- **Saved entries**

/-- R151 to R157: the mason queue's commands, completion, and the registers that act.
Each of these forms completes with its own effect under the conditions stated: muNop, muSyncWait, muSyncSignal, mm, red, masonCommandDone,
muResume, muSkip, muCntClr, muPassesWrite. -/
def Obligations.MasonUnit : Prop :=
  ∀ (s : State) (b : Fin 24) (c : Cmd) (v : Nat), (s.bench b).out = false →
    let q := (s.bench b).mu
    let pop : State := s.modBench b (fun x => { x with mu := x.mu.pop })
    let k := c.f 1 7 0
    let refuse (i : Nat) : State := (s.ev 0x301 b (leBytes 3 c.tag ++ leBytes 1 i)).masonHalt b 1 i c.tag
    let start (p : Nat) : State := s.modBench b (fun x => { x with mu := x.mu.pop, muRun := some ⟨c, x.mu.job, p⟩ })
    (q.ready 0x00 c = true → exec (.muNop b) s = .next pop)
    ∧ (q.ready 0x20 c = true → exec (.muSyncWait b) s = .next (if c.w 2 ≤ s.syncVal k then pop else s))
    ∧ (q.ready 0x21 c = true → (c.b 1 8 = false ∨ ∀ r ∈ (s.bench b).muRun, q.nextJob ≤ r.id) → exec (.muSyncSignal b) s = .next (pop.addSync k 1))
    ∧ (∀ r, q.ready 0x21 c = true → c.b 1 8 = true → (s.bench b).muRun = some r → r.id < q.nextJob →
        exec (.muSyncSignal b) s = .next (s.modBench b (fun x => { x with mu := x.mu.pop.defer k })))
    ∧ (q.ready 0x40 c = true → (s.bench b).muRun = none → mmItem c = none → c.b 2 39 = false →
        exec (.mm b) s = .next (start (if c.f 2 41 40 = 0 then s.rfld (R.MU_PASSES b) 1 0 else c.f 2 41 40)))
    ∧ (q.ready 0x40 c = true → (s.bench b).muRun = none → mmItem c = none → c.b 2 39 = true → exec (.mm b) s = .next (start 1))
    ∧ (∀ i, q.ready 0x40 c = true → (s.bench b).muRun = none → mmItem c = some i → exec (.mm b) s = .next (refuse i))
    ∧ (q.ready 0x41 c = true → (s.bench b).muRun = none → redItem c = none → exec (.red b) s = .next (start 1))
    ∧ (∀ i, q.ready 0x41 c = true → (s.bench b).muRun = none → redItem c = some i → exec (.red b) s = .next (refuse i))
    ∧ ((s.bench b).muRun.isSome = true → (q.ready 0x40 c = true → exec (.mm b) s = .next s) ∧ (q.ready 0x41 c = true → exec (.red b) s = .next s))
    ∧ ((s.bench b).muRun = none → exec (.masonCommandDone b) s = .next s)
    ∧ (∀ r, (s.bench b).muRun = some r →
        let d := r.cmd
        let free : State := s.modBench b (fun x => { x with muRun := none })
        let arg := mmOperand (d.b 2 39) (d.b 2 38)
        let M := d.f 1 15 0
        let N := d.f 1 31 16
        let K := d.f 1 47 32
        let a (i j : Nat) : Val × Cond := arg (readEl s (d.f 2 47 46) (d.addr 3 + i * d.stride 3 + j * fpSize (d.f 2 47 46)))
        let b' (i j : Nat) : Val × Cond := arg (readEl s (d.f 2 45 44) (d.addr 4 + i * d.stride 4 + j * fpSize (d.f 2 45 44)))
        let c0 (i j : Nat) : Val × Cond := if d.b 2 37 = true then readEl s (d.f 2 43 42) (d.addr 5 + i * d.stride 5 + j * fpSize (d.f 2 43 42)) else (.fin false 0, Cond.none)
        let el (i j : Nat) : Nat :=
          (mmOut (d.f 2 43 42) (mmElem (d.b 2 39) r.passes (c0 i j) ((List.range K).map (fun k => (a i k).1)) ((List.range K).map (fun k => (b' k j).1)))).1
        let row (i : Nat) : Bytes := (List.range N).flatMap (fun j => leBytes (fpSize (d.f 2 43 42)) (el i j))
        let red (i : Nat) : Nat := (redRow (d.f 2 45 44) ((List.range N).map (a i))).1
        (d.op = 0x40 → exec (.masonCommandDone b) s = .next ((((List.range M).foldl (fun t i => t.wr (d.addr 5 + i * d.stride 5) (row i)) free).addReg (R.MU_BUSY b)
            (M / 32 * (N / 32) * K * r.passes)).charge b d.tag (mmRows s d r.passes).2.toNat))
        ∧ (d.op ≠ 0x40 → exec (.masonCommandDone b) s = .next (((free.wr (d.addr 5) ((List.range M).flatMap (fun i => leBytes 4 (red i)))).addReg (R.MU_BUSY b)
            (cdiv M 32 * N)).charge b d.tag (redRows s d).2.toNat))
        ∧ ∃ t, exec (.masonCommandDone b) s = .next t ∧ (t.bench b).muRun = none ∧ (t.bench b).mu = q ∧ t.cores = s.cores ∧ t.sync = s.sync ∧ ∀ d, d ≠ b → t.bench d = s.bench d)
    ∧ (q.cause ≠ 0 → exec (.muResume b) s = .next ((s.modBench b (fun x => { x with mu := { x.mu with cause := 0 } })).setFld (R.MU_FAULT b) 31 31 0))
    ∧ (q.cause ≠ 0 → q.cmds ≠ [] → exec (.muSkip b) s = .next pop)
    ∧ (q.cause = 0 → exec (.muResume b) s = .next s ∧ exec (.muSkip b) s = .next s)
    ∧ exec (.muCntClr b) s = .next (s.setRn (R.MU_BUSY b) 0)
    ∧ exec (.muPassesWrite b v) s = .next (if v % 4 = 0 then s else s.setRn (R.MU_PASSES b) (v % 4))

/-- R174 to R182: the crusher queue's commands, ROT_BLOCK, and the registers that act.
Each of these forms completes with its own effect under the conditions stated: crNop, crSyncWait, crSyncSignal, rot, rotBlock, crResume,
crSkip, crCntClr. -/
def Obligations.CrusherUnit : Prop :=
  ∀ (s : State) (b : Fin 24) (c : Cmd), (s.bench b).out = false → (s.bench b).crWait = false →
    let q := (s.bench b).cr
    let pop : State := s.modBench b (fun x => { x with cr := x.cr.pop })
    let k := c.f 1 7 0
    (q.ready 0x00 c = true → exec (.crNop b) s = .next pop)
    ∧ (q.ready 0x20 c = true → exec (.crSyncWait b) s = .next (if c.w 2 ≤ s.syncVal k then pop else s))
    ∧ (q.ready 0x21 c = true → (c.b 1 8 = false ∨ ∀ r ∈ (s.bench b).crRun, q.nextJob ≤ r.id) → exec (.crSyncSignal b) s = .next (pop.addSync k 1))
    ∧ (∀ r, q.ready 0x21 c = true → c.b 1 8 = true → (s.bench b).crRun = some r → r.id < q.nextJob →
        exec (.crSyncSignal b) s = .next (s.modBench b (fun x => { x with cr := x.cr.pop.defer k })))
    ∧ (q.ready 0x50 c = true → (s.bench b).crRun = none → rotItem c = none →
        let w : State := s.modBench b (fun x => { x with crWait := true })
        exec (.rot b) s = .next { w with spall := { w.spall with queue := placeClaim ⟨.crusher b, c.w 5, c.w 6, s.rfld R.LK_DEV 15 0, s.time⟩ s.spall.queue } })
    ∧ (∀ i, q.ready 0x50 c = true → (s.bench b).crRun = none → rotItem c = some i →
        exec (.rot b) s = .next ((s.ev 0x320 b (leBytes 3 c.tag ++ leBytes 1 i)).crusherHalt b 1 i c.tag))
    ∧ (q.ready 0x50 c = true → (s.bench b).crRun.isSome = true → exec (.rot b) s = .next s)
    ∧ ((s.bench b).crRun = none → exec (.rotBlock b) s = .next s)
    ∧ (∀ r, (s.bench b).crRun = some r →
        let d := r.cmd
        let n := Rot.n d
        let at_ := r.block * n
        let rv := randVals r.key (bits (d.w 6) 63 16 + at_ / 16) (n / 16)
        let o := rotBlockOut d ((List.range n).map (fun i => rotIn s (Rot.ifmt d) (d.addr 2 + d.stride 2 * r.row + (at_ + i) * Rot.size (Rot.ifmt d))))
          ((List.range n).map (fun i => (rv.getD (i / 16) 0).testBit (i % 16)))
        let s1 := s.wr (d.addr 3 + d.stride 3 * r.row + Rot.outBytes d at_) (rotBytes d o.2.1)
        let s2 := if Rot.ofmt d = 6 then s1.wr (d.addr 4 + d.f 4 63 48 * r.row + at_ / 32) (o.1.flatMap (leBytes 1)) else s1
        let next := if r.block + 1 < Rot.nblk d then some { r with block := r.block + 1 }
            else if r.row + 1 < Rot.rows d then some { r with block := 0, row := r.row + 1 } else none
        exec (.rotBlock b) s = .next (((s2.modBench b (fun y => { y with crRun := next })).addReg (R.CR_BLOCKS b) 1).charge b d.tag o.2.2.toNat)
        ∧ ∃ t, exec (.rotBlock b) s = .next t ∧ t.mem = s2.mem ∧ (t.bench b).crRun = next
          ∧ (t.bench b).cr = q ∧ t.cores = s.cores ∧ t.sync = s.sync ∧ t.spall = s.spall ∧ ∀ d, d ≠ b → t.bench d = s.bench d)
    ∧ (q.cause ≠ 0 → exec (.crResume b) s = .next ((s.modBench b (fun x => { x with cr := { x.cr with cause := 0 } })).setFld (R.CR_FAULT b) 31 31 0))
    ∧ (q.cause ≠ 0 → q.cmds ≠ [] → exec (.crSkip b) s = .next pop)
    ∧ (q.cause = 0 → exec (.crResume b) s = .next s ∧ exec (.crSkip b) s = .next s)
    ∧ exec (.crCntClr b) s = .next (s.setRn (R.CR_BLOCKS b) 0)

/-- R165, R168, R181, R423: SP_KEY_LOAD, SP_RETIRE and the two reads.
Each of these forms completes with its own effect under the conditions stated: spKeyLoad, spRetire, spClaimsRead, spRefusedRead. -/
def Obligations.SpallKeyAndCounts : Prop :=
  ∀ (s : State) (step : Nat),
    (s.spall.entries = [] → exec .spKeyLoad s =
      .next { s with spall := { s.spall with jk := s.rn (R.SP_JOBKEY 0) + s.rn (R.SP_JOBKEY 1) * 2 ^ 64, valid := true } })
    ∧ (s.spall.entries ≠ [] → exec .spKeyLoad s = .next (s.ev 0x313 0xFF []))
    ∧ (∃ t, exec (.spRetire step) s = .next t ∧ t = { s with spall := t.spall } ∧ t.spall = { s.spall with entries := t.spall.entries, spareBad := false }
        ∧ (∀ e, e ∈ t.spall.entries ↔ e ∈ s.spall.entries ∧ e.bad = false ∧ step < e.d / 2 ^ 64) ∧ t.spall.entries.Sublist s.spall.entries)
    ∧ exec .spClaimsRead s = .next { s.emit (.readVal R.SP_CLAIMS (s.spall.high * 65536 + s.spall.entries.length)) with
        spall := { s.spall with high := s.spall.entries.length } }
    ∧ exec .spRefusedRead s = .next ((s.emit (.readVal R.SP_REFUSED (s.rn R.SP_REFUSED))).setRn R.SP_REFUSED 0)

* * *

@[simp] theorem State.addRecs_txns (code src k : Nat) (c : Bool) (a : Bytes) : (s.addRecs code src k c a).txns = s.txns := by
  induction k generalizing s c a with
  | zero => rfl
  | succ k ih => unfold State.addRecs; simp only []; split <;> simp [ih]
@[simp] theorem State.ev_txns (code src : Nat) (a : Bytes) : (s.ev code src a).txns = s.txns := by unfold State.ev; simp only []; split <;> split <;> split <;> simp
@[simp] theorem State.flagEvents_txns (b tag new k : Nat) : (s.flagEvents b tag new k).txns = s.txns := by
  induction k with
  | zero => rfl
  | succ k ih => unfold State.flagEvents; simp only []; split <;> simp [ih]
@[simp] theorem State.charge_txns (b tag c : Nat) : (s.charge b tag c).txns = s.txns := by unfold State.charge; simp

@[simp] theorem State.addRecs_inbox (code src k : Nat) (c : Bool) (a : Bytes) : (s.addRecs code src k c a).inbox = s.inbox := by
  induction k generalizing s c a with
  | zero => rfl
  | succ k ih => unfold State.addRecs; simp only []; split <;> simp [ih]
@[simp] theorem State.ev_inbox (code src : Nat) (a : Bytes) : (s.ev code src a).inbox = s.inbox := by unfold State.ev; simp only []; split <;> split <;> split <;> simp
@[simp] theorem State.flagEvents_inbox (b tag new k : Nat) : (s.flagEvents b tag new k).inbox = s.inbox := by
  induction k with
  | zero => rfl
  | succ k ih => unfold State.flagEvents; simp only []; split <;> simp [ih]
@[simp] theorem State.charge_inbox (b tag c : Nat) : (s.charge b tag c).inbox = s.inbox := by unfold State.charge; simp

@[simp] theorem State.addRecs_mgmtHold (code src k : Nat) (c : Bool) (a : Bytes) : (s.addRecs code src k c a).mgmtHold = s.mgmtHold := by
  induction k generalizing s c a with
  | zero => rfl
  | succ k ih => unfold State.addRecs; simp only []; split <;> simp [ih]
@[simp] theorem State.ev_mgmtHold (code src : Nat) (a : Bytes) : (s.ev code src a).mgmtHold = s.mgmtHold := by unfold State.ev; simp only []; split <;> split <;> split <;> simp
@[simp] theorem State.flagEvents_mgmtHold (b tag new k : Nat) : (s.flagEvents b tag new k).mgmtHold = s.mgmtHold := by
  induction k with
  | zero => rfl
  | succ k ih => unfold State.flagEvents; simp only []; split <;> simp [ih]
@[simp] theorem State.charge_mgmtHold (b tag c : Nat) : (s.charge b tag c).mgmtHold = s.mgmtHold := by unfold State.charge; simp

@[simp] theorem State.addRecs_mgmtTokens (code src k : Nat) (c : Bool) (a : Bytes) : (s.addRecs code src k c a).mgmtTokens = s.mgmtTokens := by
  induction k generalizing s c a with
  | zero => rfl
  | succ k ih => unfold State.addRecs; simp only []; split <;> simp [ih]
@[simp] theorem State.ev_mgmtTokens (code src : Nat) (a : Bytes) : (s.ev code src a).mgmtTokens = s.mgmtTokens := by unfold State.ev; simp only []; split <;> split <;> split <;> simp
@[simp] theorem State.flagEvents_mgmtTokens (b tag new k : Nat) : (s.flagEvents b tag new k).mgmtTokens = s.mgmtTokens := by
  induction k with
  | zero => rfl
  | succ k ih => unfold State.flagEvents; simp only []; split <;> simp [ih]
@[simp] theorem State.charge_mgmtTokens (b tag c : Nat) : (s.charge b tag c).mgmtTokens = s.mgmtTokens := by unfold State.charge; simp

- **THE PROBLEM**
In the entries above, one line contains "s.spall with high" and another contains "R.SP_REFUSED))).setRn R.SP_REFUSED 0)". Reproduce exactly those two lines and the lines between them, nothing else.

- **SOLUTION TO THE EXERCISE**
        spall := { s.spall with high := s.spall.entries.length } }
    ∧ exec .spRefusedRead s = .next ((s.emit (.readVal R.SP_REFUSED (s.rn R.SP_REFUSED))).setRn R.SP_REFUSED 0)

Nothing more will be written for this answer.